▶ Exercise goal: Up to and including the line with "synchronization counter (spec/41_byte_codec.md", output the records exactly as they appear.

▶ Supplied data:
== Segment start ==

-- ==== Sys2Proof/Machine/Flags.lean ====
section
/-! DEFINITION. The flag and counter computations: the STATUS word (spec/10_state.md R41), the saturating
synchronization counter (spec/41_byte_codec.md R143), the quiet timeout (spec/44_session_commands.md R224), the frame
length test (spec/42_frame_assembler.md R176) and the checksum (spec/40_checksum.md). -/

namespace Sys2Proof.Machine

/-- `sat8(v + 1)` for the 8-bit counter `v` (spec/00_scope.md R13). -/
def sat8Succ (v : Byte) : Byte := if v = 0xFF then 0xFF else v + 1

/-- The STATUS word (R41, R230). -/
def statusWord (c : Regs) : Word :=
  0#8 ++ c.syncCount ++ c.faPos ++ 0#4 ++ BitVec.ofBool c.esc ++ BitVec.ofBool c.chOpen ++ BitVec.ofBool c.fatal ++
    BitVec.ofBool c.ready

/-- The quiet timeout is exceeded at time `t` (R224, R287): `(t -32 LAST_ACT) > QUIET_TIMEOUT`. -/
def quietExceeded (t : Word) (c : Regs) : Bool := c.quietTimeout < t - c.lastAct

/-- `b < MIN_FRAME or (b - MIN_FRAME) > PAYLOAD_CAP` (R176, R229). -/
def badLength (p : Params) (b : Byte) : Bool :=
  b.toNat < Config.minFrame || p.payloadCap.val < b.toNat - Config.minFrame

/-- `Csum` (R130): the sum mod 256. -/
def csum : List Byte → Byte
  | [] => 0
  | b :: bs => b + csum bs

/-- The payload bytes of a frame of `len` logical bytes: entries 0 to `len - 7` (R131). -/
def payloadBytes (len : Byte) (payload : Bank) : List Byte := payload.toList.take (len.toNat - Config.minFrame)

/-- `CsumFrame` (R131). -/
def csumFrame (preamble nodeID command frameID len : Byte) (payload : Bank) : Byte :=
  csum ([preamble, nodeID, command, frameID, len] ++ payloadBytes len payload)

/-- A frame is checksum-valid (R132). -/
def Frame.valid (f : Frame) : Bool :=
  csumFrame f.preamble f.nodeID f.command f.frameID f.totalLength f.payload == f.checksum

end Sys2Proof.Machine
end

== Segment end ==

▶ Answer to the exercise:
-- ==== Sys2Proof/Machine/Flags.lean ====
section
/-! DEFINITION. The flag and counter computations: the STATUS word (spec/10_state.md R41), the saturating
synchronization counter (spec/41_byte_codec.md R143), the quiet timeout (spec/44_session_commands.md R224), the frame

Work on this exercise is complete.